When insuring financial risk under a lease or employment agreement, the following are considered losses of the insured:

· under a lease agreement with the right to purchase the leased property – the outstanding value of the leased property as of the day of the insured event;

under a lease agreement without the right to purchase property, as well as under a lease agreement - the cost of property leased, leased;

b) if the counterparty of the insured violates the obligations assumed under the contract with the insured in relation to making payments under the contract within the terms specified by the contract - the amount of payment not received within the established terms.

If the sum insured is set at a certain percentage of the amount of possible losses of the insured, then the amount of insurance compensation is calculated in the same percentage of the amount of losses subject to compensation.

The insurer shall be released from the payment of insurance indemnity if:

the policyholder has committed intentional actions that caused the occurrence of an insured event;

· the insured event occurred as a result of the impact of a nuclear explosion, radiation or radioactive contamination, military operations, civil war;

· losses are reimbursed in full to the insured by the person guilty of causing them;

· the policyholder has waived his right to claim against the person responsible for the losses, or the exercise of this right has become impossible due to the fault of the policyholder;

· the policyholder deliberately failed to take reasonable and accessible measures to reduce possible losses.

Consider the features of insurance of financial risks under leasing agreements.
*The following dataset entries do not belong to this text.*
-- ==== Sys2Proof/Laws/State.lean ====
section
/-! SUPPORT. One lemma per field per update of the state and of the engine, so that no later proof unfolds a
record update. -/

namespace Sys2Proof.Machine

@[simp] theorem State.ackWrite_engine (e : Engine) (s : State) : (s.ackWrite e).engine = e := rfl
@[simp] theorem State.ackWrite_pending (e : Engine) (s : State) : (s.ackWrite e).pending = s.pending := rfl
@[simp] theorem State.ackWrite_answer (e : Engine) (s : State) : (s.ackWrite e).answer = .ackWrite := rfl

@[simp] theorem State.ackRead_engine (v : Word) (s : State) : (s.ackRead v).engine = s.engine := rfl
@[simp] theorem State.ackRead_pending (v : Word) (s : State) : (s.ackRead v).pending = s.pending := rfl
@[simp] theorem State.ackRead_answer (v : Word) (s : State) : (s.ackRead v).answer = .ackRead v := rfl

@[simp] theorem State.applyReset_engine (s : State) : s.applyReset.engine = Engine.reset := rfl
@[simp] theorem State.applyReset_pending (s : State) : s.applyReset.pending = s.pending := rfl
@[simp] theorem State.applyReset_answer (s : State) : s.applyReset.answer = .noAck := rfl

@[simp] theorem State.idle_engine (s : State) : s.idle.engine = s.engine := rfl
@[simp] theorem State.idle_pending (s : State) : s.idle.pending = s.pending := rfl
@[simp] theorem State.idle_answer (s : State) : s.idle.answer = .noAck := rfl

@[simp] theorem Engine.flagLegal_key (e : Engine) : e.flagLegal.key = e.key := rfl
@[simp] theorem Engine.flagLegal_din (e : Engine) : e.flagLegal.din = e.din := rfl
@[simp] theorem Engine.flagLegal_iv (e : Engine) : e.flagLegal.iv = e.iv := rfl
@[simp] theorem Engine.flagLegal_dout (e : Engine) : e.flagLegal.dout = e.dout := rfl
@[simp] theorem Engine.flagLegal_valid (e : Engine) : e.flagLegal.valid = true := rfl
@[simp] theorem Engine.flagLegal_err (e : Engine) : e.flagLegal.err = 0 := rfl

@[simp] theorem Engine.flagIllegal_key (e : Engine) : e.flagIllegal.key = e.key := rfl
@[simp] theorem Engine.flagIllegal_din (e : Engine) : e.flagIllegal.din = e.din := rfl
@[simp] theorem Engine.flagIllegal_iv (e : Engine) : e.flagIllegal.iv = e.iv := rfl
@[simp] theorem Engine.flagIllegal_dout (e : Engine) : e.flagIllegal.dout = e.dout := rfl
@[simp] theorem Engine.flagIllegal_valid (e : Engine) : e.flagIllegal.valid = false := rfl
@[simp] theorem Engine.flagIllegal_err (e : Engine) : e.flagIllegal.err = 3 := rfl

@[simp] theorem Engine.raiseIllegalCommand_key (e : Engine) : e.raiseIllegalCommand.key = e.key := rfl
@[simp] theorem Engine.raiseIllegalCommand_din (e : Engine) : e.raiseIllegalCommand.din = e.din := rfl
@[simp] theorem Engine.raiseIllegalCommand_iv (e : Engine) : e.raiseIllegalCommand.iv = e.iv := rfl
@[simp] theorem Engine.raiseIllegalCommand_dout (e : Engine) : e.raiseIllegalCommand.dout = e.dout := rfl
@[simp] theorem Engine.raiseIllegalCommand_valid (e : Engine) : e.raiseIllegalCommand.valid = false := rfl
@[simp] theorem Engine.raiseIllegalCommand_err (e : Engine) : e.raiseIllegalCommand.err = 3 := rfl

@[simp] theorem Engine.completeCommand_key (r : Word) (e : Engine) : (e.completeCommand r).key = e.key := rfl
@[simp] theorem Engine.completeCommand_din (r : Word) (e : Engine) : (e.completeCommand r).din = e.din := rfl
@[simp] theorem Engine.completeCommand_iv (r : Word) (e : Engine) : (e.completeCommand r).iv = e.iv := rfl
@[simp] theorem Engine.completeCommand_dout (r : Word) (e : Engine) : (e.completeCommand r).dout = r := rfl
@[simp] theorem Engine.completeCommand_valid (r : Word) (e : Engine) : (e.completeCommand r).valid = true := rfl
@[simp] theorem Engine.completeCommand_err (r : Word) (e : Engine) : (e.completeCommand r).err = 0 := rfl

@[simp] theorem Engine.sample_k (e : Engine) : e.sample.k = e.key := rfl
@[simp] theorem Engine.sample_b (e : Engine) : e.sample.b = e.din := rfl
@[simp] theorem Engine.sample_v (e : Engine) : e.sample.v = e.iv := rfl

end Sys2Proof.Machine
end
International leasing has been developed in the area located at the intersection of the so-called investment and implementation activities. Leasing is, first of all, a long-term lease of machinery, equipment, vehicles used in international economic relations. The rental form of export of leasing objects creates economic benefits for both parties. The lessee acquires the opportunity to use expensive equipment without large investments, as well as pay rent as they receive profit from the operation of the leased equipment. Lessor - expands sales. Leasing organizations can quickly and comprehensively satisfy the needs of various sectors of the national economy for unique types of instruments, equipment and other production capacities, which contributes to their technical re-equipment and competitiveness.

The prospect of international leasing, the possibility of its use by Belarusian enterprises, is limited by the standard problem - the inability to provide solid financial guarantees.
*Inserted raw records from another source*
/-- That engine with one transaction offered. -/
def offered (w : Nat) : State := (State.mk midEngine [] .noAck).withFetchWord 72 w

/-- What one step leaves of it: the engine and the answer. -/
def after (w : Nat) : Option (Engine × PortAnswer) := (stateOf (step (offered w))).map fun s => (s.engine, s.answer)

/-- 95 §2.9, row 10. -/
theorem test_rd_status : after 0x50000000000000000 = some (midEngine, .ackRead 0x1) := by decide
theorem test_rd_reserved : after 0x60000000000000000 = some (midEngine, .ackRead 0) := by decide
theorem test_wrKey : after 0x80000000000000005 = some ({ midEngine with key := 5 }, .ackWrite) := by decide
theorem test_wrDin : after 0x90000000000000005 = some ({ midEngine with din := 5 }, .ackWrite) := by decide
theorem test_wrIv : after 0xA0000000000000005 = some ({ midEngine with iv := 5 }, .ackWrite) := by decide
theorem test_wrIgnDout : after 0xB1111111111111111 = some (midEngine, .ackWrite) := by decide
theorem test_wrIgnStatus : after 0xD00000000000000FF = some (midEngine, .ackWrite) := by decide
theorem test_wrIgnR6 : after 0xE0000000000001234 = some (midEngine, .ackWrite) := by decide
theorem test_wrIgnR7 : after 0xF0000000000001234 = some (midEngine, .ackWrite) := by decide
/-- 95 §2.9, row 11. -/
theorem test_cmdIllegal :
    after 0xC0000000000000004 = some ({ midEngine with valid := false, err := 3 }, .ackWrite) := by decide
/-- 95 §2.9, row 3: ENC.ECB straight after reset. -/
theorem test_encEcb_after_reset :
    stateOf (step (State.reset.withFetchWord 72 0xC0000000000000000)) =
      some ⟨⟨0, 0, 0, 0x8CA64DE9C1B123A7, true, 0⟩, [], .ackWrite⟩ := by decide +kernel
/-- 95 §2.9, row 18. -/
theorem test_decEcb :
    stateOf (exec .decEcb ⟨⟨0x133457799BBCDFF1, 0x85E813540F0AB405, 0, 0, false, 3⟩, [], .noAck⟩) =
      some ⟨⟨0x133457799BBCDFF1, 0x85E813540F0AB405, 0, 0x0123456789ABCDEF, true, 0⟩, [], .ackWrite⟩ := by
  decide +kernel
/-- 95 §2.9, row 23. -/
theorem test_encCbc :
    stateOf (exec .encCbc ⟨⟨0x133457799BBCDFF1, 0x0123456789ABCDEF, 0xFFFFFFFFFFFFFFFF, 0, true, 0⟩, [], .noAck⟩) =
      some ⟨⟨0x133457799BBCDFF1, 0x0123456789ABCDEF, 0xFFFFFFFFFFFFFFFF, 0x4AB65B3D4B061518, true, 0⟩, [], .ackWrite⟩ := by
  decide +kernel
/-- 95 §2.9, row 27. -/
theorem test_decCbc :
    stateOf (exec .decCbc ⟨⟨0x133457799BBCDFF1, 0x4AB65B3D4B061518, 0xFFFFFFFFFFFFFFFF, 0, true, 0⟩, [], .noAck⟩) =
      some ⟨⟨0x133457799BBCDFF1, 0x4AB65B3D4B061518, 0xFFFFFFFFFFFFFFFF, 0x0123456789ABCDEF, true, 0⟩, [], .ackWrite⟩ := by
  decide +kernel
/-- R230, R233: a CMD write offered while `rst` is 1 has no effect. -/
theorem test_reset_beats_command :
    stateOf (step ⟨midEngine, [.port ⟨true, true, true, 4, 0⟩], .ackWrite⟩) = some State.reset := by decide
/-- R52: `req = 0` offers nothing. -/
theorem test_no_request :
    stateOf (step ⟨midEngine, [.port ⟨false, false, true, 0, 5⟩], .ackWrite⟩) = some ⟨midEngine, [], .noAck⟩ := by decide
/-- R231: reset from the power-on state, whose registers hold any value. -/
theorem test_reset_from_powerOn :
    step ⟨Engine.powerOn, [.port .resetPulse], .noAck⟩ = .next State.reset := rfl

/-! ### The bus (R56), the codec, the boundary operations and host programs (95 §2.1, §2.10, §3) -/

/-- R56: byte 0 holds DES positions 1 to 8. -/
theorem test_slotBytes : slotBytes 0x133457799BBCDFF1 = [0x13, 0x34, 0x57, 0x79, 0x9B, 0xBC, 0xDF, 0xF1] := by decide
theorem test_bus_width_refused : (BusAccess.mk true 0 4 [0, 0, 0, 5]).wellFormed 0 = false := by decide
theorem test_bus_last_slot : (BusAccess.mk false 0x138 8 []).wellFormed 0x100 = true := by decide
theorem test_bus_past_last_slot : (BusAccess.mk false 0x140 8 []).wellFormed 0x100 = false := by decide
theorem test_hexDecode_mixed_case : hexDecode 64 "0123456789aBcDeF".toList = .ok 0x0123456789ABCDEF := by decide
theorem test_hexDecode_17_digits : hexDecode 64 "0123456789ABCDEF0".toList = .error .invalidLength := by decide
theorem test_hexDecode_empty : hexDecode 64 [] = .error .invalidLength := by decide
theorem test_hexDecode_trailing_blank : hexDecode 64 "0123456789ABCDEF ".toList = .error .invalidEncoding := by decide
theorem test_hexEncode_pads : hexEncode 64 0x0000000000000ABC = "0000000000000ABC".toList := by decide
theorem test_encryptECB_key_length :
    encryptECB "0123456789ABCDEF".toList "133457799BBCDFF".toList midEngine =
      ⟨.error ⟨.invalidLength, .key⟩, midEngine⟩ := by decide
theorem test_encryptCBC_data_first :
    encryptCBC "XYZ".toList "12".toList "0123456789ABCDEF".toList midEngine =
      ⟨.error ⟨.invalidEncoding, .data⟩, midEngine⟩ := by decide
theorem test_encryptCBC_key_before_iv :
    encryptCBC "0123456789ABCDEF".toList "12".toList "XYZ".toList midEngine =
      ⟨.error ⟨.invalidLength, .key⟩, midEngine⟩ := by decide
/-- 95 §2.10, the `decryptECB` row and the note under the table. -/
theorem test_decryptECB_leaves :
    decryptECB "85e813540f0ab405".toList "133457799bbcdff1".toList midEngine =
      ⟨.ok "0123456789ABCDEF".toList,
        ⟨0x133457799BBCDFF1, 0x85E813540F0AB405, 0x1234567890ABCDEF, 0x0123456789ABCDEF, true, 0⟩⟩ := by
  decide +kernel
/-- 95 program P1, statements 2 to 4, with a comment and a blank line. -/
theorem test_assemble :
    assemble "WR DIN, 0x0123456789ABCDEF ; plaintext\nENC.ECB\n\nRD STATUS\nRESET\n".toList =
      .ok [.port (.ofWord 0x90123456789ABCDEF), .port (.ofWord 0xC0000000000000000),
        .port (.ofWord 0x50000000000000000), .port .resetPulse] := by decide
theorem test_assemble_17_digits : assemble "WR #6, 0x00000000000000001\n".toList = .error .immediateTooLong := by decide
Insurance is another way to get the necessary guarantees. Leasing insurance does not have any specifics and is carried out as a standard in accordance with the Rules of the insurer, the requirements of the insured and the specifics of the insured object. The lessor or the lessee can act as the insured, depending on whose insurable interest is higher.

Leasing insurance can be considered in two aspects: insurance in the implementation of leasing operations and insurance of the object of leasing itself.

The first concept is broader than the second and implies protection against all or most of the risks of the lessor. Among these risks are the risks of insolvency of the lessee; risks of non-return of the leased asset, refusal to purchase an object, changes in interest rates; risks of a legal nature, etc. The second should be interpreted as insurance of the object of leasing itself, that is, property insurance.

The object of insurance in this case is the financial risk of the insured (lessor), which is understood as the risk of losses of the insured due to a violation by the counterparty of the insured - the lessee - of the obligations assumed under the leasing agreement in relation to the payment of leasing payments within the terms established by the leasing agreement.

An insured event under a financial risk insurance contract under a leasing contract is the lessor receiving losses due to full or partial non-payment by the lessee of the lease payment (within the amount and number of cases of non-payment of lease payments established at the conclusion of the insurance contract, which can be recognized as insured events) in the period established by the contract leasing period due to accidental loss of property that is the object of leasing; introduction of legislative acts that make it impossible for the lessee to fulfill its obligations to pay lease payments; financial insolvency of the lessee, documented.

Depending on the established number of cases of non-payment of lease payments, which can be recognized as insured events, appropriate coefficients are applied.

The sum insured is set in the amount of leasing payments (excluding the margin of the leasing company), by the payment term falling on the insurance period, or in a certain percentage of this amount.

test questions to topic 8

1. What factors determine the competitiveness of products in the foreign market?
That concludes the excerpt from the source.